** Opening Data for analysis block **

-- ==== Sys2Proof/Syntax.lean ====
section
/-! DEFINITION. The syntax: one constructor of `Instr` per row of spec/opcode_table.json.

A row with a match and a mask is a 32-bit word (spec/03_formats.md R28 to R47); its constructor's arguments are the
row's fields, in the table's order, each with the field's width. A row without one is an event of the device or a
command of the host (spec/95_what_each_step_holds.md); its arguments say which object the event is about, and, where
the outside world answers, what it answered. -/

namespace Sys2Proof

/-- What the host or a peer answers at a port (R380, R381, R389, R390): accepted, with the bytes read, or refused. -/
inductive PortAnswer where
  | accepted (bytes : List Byte)
  | refused
deriving DecidableEq, Repr

/-- A reduction as its packets name it: the TAG of its collective and the number of its descriptor (R384, R385). -/
structure CollRound where
  tag : Nat
  k : Nat
deriving DecidableEq, Repr

/-- One entry that firmware wrote into the shadow bank of a router's table (R367). -/
structure RouteWrite where
  router : Nat
  dest : Nat
  entry : BitVec 16
deriving DecidableEq, Repr

/-- What an inbound peer request asks (R377, R378). -/
inductive PeerAccess where
  | read (n : Nat)
  | write (bytes : List Byte)
  | atomic (op : BitVec 4) (operand swap : DWord)
deriving DecidableEq, Repr

/-- An inbound request of a peer device (R376, R378): the port it arrives at, its source device, the other device that it is for
where it is to be relayed, its window frame and its offset. -/
structure PeerRequest where
  port : Nat
  srcDev : Nat
  relay : Option Nat
  wframe : Nat
  offset : Nat
  access : PeerAccess
deriving DecidableEq, Repr

/-- Where an uncorrectable error struck (R242, R277, R340). -/
inductive ErrorSite where
  | line (pa : Nat)
  | queueEntry (q index : Nat)
  | commitBuffer (ctx : Nat)
deriving DecidableEq, Repr
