/-- The machine right after reset (R78, R231, R236, R240, R351, R367, R375, R393, R396; log 2, 12). -/
def State.reset : State where
  clock := 0
  freeCtr := 0
  agenda := []
  cur := Issue.none
  nextId := 1
  groups := []
  slotCounts := []
  cycleOffset := []
  stretched := []
  mem := []
  l1 := []
  icache := []
  rdc := []
  au := []
  owners := []
  sharers := []
  fabric := []
  monitors := []
  tickets := []
  lastServed := []
  poison := []
  lostStacks := []
  reqs := []
  locked := []
  tlb := []
  tlbis := []
  migrations := []
  corrected := []
  ftBase := 0x9000000000
  wearBase := 0x9080000000
  ctxs := []
  queues := []
  windows := []
  distributors := List.replicate 4 { starve := List.replicate 8 0, pointer := List.replicate 8 0 }
  grids := []
  gone := []
  parts := List.replicate 16 0
  active := []
  shadow := []
  activeFill := []
  shadowFill := []
  stopped := []
  occupancy := []
  noCredit := []
  seqNext := []
  seqDone := []
  ports := List.replicate 16 { ethernet := false, st := .down, attempts := 0, retries := 0, resent := 0 }
  peerRoute := []
  inWindows := []
  ucieUp := [true, true, true, true]
  memWindows := []
  hostWindows := []
  notifies := []
  notified := []
  answers := []
  peerAnswers := []
  args := List.replicate 16 0
  cseq := 0
  commands := []
  cmdRun := false
  lastOp := 0
  lastStatus := 0
  res := List.replicate 8 0
  boot := .reset
  bfail := 0
  fwver := 0
  oppt := 0
  capw := 4200
  retired := 0
  repl := 0
  ncore := 0
  cmask := 0
  image := []
  imageHash := 0
  report := List.replicate 512 0
  halfRate := false

end Sys2Proof.Machine
end

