/-- The rollback of a context to its last snapshot (R340). -/
def State.rollback (s : State) (x : Ctx) (sn : Snapshot) : State :=
  let s1 := (s.dropGroups x.id).cancelMigrations x.id
  let s2 := x.insts.foldl (fun s t => t.pins.foldl State.unpinFrame s) s1
  let s3 := s2.restorePages x sn
  let s4 := { s3 with
    queues := (s3.queues.filter fun (q : Queue) => q.ctx != x.id) ++ sn.queues
    grids := (s3.grids.filter fun (g : Grid) => g.ctx != x.id) ++ sn.grids }
  let s5 := sn.insts.foldl (fun s t => t.pins.foldl (fun s fn => (s.pinFrame fn).getD s) s) ((s4.mapCtx x.id (restoreCtx sn)).dropStrays sn)
  let again := fun (s : State) (y : Ctx) =>
    match s.takeSnapshot y with
    | some n => n.1.mapCtx x.id fun x => { x with snapshot := some n.2 }
    | none => s
  let s6 := ((s5.ctx? x.id).map (again s5)).getD s5
  if x.st = .created then s6 else ((s6.ctx? x.id).map s6.dispatchSupervisors).getD s6

/-- ROLLBACK (R340, R364, R402): a rollback that is due is made, in a halted context too; a faulted context has none, and one whose
snapshot holds a frame of a lost stack faults. -/
def execRollback (ctx : Nat) (s : State) : Out :=
  .next (match s.ctx? ctx with
    | none => s
    | some x =>
      if !x.rollbackDue || x.st == .faulted then s
      else
        match x.snapshot with
        | none => s.mapCtx ctx fun x => { x with rollbackDue := false }
        | some sn =>
          if sn.frames.any fun fn => inHbm (fn * 65536) && s.lostStacks.contains (stackOf (fn * 65536)) then
            s.contextFault ctx (faultRecDev 0 0 0x84)
          else s.rollback x sn)

/-! ### The deterministic bit (R338) -/

/-- MODE takes a value: setting DET begins the counts and takes the first boundary; clearing it releases the snapshot and the
held writes. None where the boundary has to wait. -/
def State.setMode (s : State) (x : Ctx) (mode : BitVec 4) : Option State :=
  let s1 := s.mapCtx x.id fun x => { x with mode := mode }
  if mode.getLsbD 0 = x.det then some s1
  else if mode.getLsbD 0 then
    (s1.mapCtx x.id fun x => { x with
      digIndex := 0, phases := 0, phaseSum := 0, firings := 0, graphSum := 0, closing := false, forceBoundary := false, replay := none }).boundary x.id
  else
    let s2 := (s1.releaseHeld x).serveReleased
    let s3 := match x.snapshot with
      | some old => s2.releaseSnapshot old []
      | none => s2
    some (s3.mapCtx x.id fun x => { x with snapshot := none, replay := none, closing := false, forceBoundary := false })

end Sys2Proof.Machine
end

** Closing Data for analysis block **

_Exercise_
Write out every line of the data exactly, leaving nothing out.

_Result_
-- ==== Sys2Proof/Syntax.lean ====
section
/-! DEFINITION. The syntax: one constructor of `Instr` per row of spec/opcode_table.json.

A row with a match and a mask is a 32-bit word (spec/03_formats.md R28 to R47); its constructor's arguments are the
row's fields, in the table's order, each with the field's width. A row without one is an event of the device or a
command of the host (spec/95_what_each_step_holds.md); its arguments say which object the event is about, and, where
the outside world answers, what it answered. -/

namespace Sys2Proof

/-- What the host or a peer answers at a port (R380, R381, R389, R390): accepted, with the bytes read, or refused. -/
inductive PortAnswer where
  | accepted (bytes : List Byte)
  | refused
deriving DecidableEq, Repr

/-- A reduction as its packets name it: the TAG of its collective and the number of its descriptor (R384, R385). -/
structure CollRound where
  tag : Nat
  k : Nat
deriving DecidableEq, Repr

/-- One entry that firmware wrote into the shadow bank of a router's table (R367). -/
structure RouteWrite where
  router : Nat
  dest : Nat
  entry : BitVec 16
deriving DecidableEq, Repr

/-- What an inbound peer request asks (R377, R378). -/
inductive PeerAccess where
  | read (n : Nat)
  | write (bytes : List Byte)
  | atomic (op : BitVec 4) (operand swap : DWord)
deriving DecidableEq, Repr

/-- An inbound request of a peer device (R376, R378): the port it arrives at, its source device, the other device that it is for
where it is to be relayed, its window frame and its offset. -/
structure PeerRequest where
  port : Nat
  srcDev : Nat
  relay : Option Nat
  wframe : Nat
  offset : Nat
  access : PeerAccess
deriving DecidableEq, Repr

/-- Where an uncorrectable error struck (R242, R277, R340). -/
inductive ErrorSite where
  | line (pa : Nat)
  | queueEntry (q index : Nat)
  | commitBuffer (ctx : Nat)
deriving DecidableEq, Repr
/-- The machine right after reset (R78, R231, R236, R240, R351, R367, R375, R393, R396; log 2, 12). -/
def State.reset : State where
  clock := 0
  freeCtr := 0
  agenda := []
  cur := Issue.none
  nextId := 1
  groups := []
  slotCounts := []
  cycleOffset := []
  stretched := []
  mem := []
  l1 := []
  icache := []
  rdc := []
  au := []
  owners := []
  sharers := []
  fabric := []
  monitors := []
  tickets := []
  lastServed := []
  poison := []
  lostStacks := []
  reqs := []
  locked := []
  tlb := []
  tlbis := []
  migrations := []
  corrected := []
  ftBase := 0x9000000000
  wearBase := 0x9080000000
  ctxs := []
  queues := []
  windows := []
  distributors := List.replicate 4 { starve := List.replicate 8 0, pointer := List.replicate 8 0 }
  grids := []
  gone := []
  parts := List.replicate 16 0
  active := []
  shadow := []
  activeFill := []
  shadowFill := []
  stopped := []
  occupancy := []
  noCredit := []
  seqNext := []
  seqDone := []
  ports := List.replicate 16 { ethernet := false, st := .down, attempts := 0, retries := 0, resent := 0 }
  peerRoute := []
  inWindows := []
  ucieUp := [true, true, true, true]
  memWindows := []
  hostWindows := []
  notifies := []
  notified := []
  answers := []
  peerAnswers := []
  args := List.replicate 16 0
  cseq := 0
  commands := []
  cmdRun := false
  lastOp := 0
  lastStatus := 0
  res := List.replicate 8 0
  boot := .reset
  bfail := 0
  fwver := 0
  oppt := 0
  capw := 4200
  retired := 0
  repl := 0
  ncore := 0
  cmask := 0
  image := []
  imageHash := 0
  report := List.replicate 512 0
  halfRate := false

end Sys2Proof.Machine
end

/-- The rollback of a context to its last snapshot (R340). -/
def State.rollback (s : State) (x : Ctx) (sn : Snapshot) : State :=
  let s1 := (s.dropGroups x.id).cancelMigrations x.id
  let s2 := x.insts.foldl (fun s t => t.pins.foldl State.unpinFrame s) s1
  let s3 := s2.restorePages x sn
  let s4 := { s3 with
    queues := (s3.queues.filter fun (q : Queue) => q.ctx != x.id) ++ sn.queues
    grids := (s3.grids.filter fun (g : Grid) => g.ctx != x.id) ++ sn.grids }
  let s5 := sn.insts.foldl (fun s t => t.pins.foldl (fun s fn => (s.pinFrame fn).getD s) s) ((s4.mapCtx x.id (restoreCtx sn)).dropStrays sn)
  let again := fun (s : State) (y : Ctx) =>
    match s.takeSnapshot y with
    | some n => n.1.mapCtx x.id fun x => { x with snapshot := some n.2 }
    | none => s
  let s6 := ((s5.ctx? x.id).map (again s5)).getD s5
  if x.st = .created then s6 else ((s6.ctx? x.id).map s6.dispatchSupervisors).getD s6

/-- ROLLBACK (R340, R364, R402): a rollback that is due is made, in a halted context too; a faulted context has none, and one whose
snapshot holds a frame of a lost stack faults. -/
def execRollback (ctx : Nat) (s : State) : Out :=
  .next (match s.ctx? ctx with
    | none => s
    | some x =>
      if !x.rollbackDue || x.st == .faulted then s
      else
        match x.snapshot with
        | none => s.mapCtx ctx fun x => { x with rollbackDue := false }
        | some sn =>
          if sn.frames.any fun fn => inHbm (fn * 65536) && s.lostStacks.contains (stackOf (fn * 65536)) then
            s.contextFault ctx (faultRecDev 0 0 0x84)
          else s.rollback x sn)

/-! ### The deterministic bit (R338) -/

/-- MODE takes a value: setting DET begins the counts and takes the first boundary; clearing it releases the snapshot and the
held writes. None where the boundary has to wait. -/
def State.setMode (s : State) (x : Ctx) (mode : BitVec 4) : Option State :=
  let s1 := s.mapCtx x.id fun x => { x with mode := mode }
  if mode.getLsbD 0 = x.det then some s1
  else if mode.getLsbD 0 then
    (s1.mapCtx x.id fun x => { x with
      digIndex := 0, phases := 0, phaseSum := 0, firings := 0, graphSum := 0, closing := false, forceBoundary := false, replay := none }).boundary x.id
  else
    let s2 := (s1.releaseHeld x).serveReleased
    let s3 := match x.snapshot with
      | some old => s2.releaseSnapshot old []
      | none => s2
    some (s3.mapCtx x.id fun x => { x with snapshot := none, replay := none, closing := false, forceBoundary := false })

end Sys2Proof.Machine
end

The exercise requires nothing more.